▸ Work to be completed: Whenever the word "omega" shows up in a line of the data, copy that line.
(Given records)
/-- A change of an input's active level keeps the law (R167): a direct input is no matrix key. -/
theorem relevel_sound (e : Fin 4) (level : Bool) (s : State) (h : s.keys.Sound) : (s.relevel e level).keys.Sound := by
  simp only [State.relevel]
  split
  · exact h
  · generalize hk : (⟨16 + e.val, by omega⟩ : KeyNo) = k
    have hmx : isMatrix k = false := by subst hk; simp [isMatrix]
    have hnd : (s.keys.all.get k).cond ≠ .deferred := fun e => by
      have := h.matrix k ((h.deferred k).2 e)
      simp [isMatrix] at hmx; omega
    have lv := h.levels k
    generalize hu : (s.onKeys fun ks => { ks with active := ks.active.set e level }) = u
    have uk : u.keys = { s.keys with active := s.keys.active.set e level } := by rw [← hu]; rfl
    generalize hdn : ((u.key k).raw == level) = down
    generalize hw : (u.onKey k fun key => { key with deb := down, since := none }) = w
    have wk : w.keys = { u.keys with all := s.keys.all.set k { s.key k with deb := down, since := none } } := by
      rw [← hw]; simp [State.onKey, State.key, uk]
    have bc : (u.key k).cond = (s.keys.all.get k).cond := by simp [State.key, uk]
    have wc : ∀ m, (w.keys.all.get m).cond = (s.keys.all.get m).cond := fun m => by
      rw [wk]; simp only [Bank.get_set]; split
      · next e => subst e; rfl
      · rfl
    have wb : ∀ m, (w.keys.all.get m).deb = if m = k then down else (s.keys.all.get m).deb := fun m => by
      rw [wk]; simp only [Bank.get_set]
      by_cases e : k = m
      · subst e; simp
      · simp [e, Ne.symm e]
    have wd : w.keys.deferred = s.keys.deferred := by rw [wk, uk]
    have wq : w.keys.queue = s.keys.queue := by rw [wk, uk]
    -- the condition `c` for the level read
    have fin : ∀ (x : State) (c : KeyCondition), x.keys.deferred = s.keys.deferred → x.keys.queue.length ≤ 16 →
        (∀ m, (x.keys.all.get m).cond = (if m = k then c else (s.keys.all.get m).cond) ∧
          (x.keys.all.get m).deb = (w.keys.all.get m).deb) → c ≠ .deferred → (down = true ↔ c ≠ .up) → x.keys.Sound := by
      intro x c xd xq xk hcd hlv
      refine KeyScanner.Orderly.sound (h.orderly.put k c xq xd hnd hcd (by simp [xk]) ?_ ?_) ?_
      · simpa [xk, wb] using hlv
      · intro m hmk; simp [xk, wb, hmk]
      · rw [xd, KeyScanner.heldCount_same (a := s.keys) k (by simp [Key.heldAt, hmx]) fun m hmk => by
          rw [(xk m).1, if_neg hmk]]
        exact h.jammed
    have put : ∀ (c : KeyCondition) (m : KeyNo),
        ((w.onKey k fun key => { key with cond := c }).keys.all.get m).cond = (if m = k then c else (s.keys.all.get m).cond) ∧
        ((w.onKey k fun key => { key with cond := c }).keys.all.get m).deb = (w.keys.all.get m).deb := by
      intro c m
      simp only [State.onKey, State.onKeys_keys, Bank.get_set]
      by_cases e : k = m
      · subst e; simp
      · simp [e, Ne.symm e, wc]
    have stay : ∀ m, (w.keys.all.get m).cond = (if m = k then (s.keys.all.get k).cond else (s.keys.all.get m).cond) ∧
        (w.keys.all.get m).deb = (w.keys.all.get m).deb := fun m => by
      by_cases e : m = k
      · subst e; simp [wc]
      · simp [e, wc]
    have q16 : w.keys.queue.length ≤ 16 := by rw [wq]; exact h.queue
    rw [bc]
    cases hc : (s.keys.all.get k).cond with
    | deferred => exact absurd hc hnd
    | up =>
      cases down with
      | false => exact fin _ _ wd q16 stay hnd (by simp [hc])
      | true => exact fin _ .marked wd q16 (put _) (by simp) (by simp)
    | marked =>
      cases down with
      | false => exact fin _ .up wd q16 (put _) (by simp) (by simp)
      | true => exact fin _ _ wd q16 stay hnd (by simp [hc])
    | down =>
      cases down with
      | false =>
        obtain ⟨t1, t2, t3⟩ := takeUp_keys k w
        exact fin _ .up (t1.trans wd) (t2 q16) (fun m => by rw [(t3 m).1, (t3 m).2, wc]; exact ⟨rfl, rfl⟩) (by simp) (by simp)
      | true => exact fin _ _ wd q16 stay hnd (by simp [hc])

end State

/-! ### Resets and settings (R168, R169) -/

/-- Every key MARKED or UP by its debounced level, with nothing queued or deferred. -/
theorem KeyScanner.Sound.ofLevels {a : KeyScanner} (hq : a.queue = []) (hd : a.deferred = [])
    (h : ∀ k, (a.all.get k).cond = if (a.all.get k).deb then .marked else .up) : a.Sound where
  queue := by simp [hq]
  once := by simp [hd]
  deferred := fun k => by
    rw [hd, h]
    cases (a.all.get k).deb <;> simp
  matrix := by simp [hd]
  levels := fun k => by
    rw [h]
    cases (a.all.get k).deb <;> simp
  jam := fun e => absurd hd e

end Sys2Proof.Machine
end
(End Given records)
▸ Result below:
  · generalize hk : (⟨16 + e.val, by omega⟩ : KeyNo) = k
      simp [isMatrix] at hmx; omega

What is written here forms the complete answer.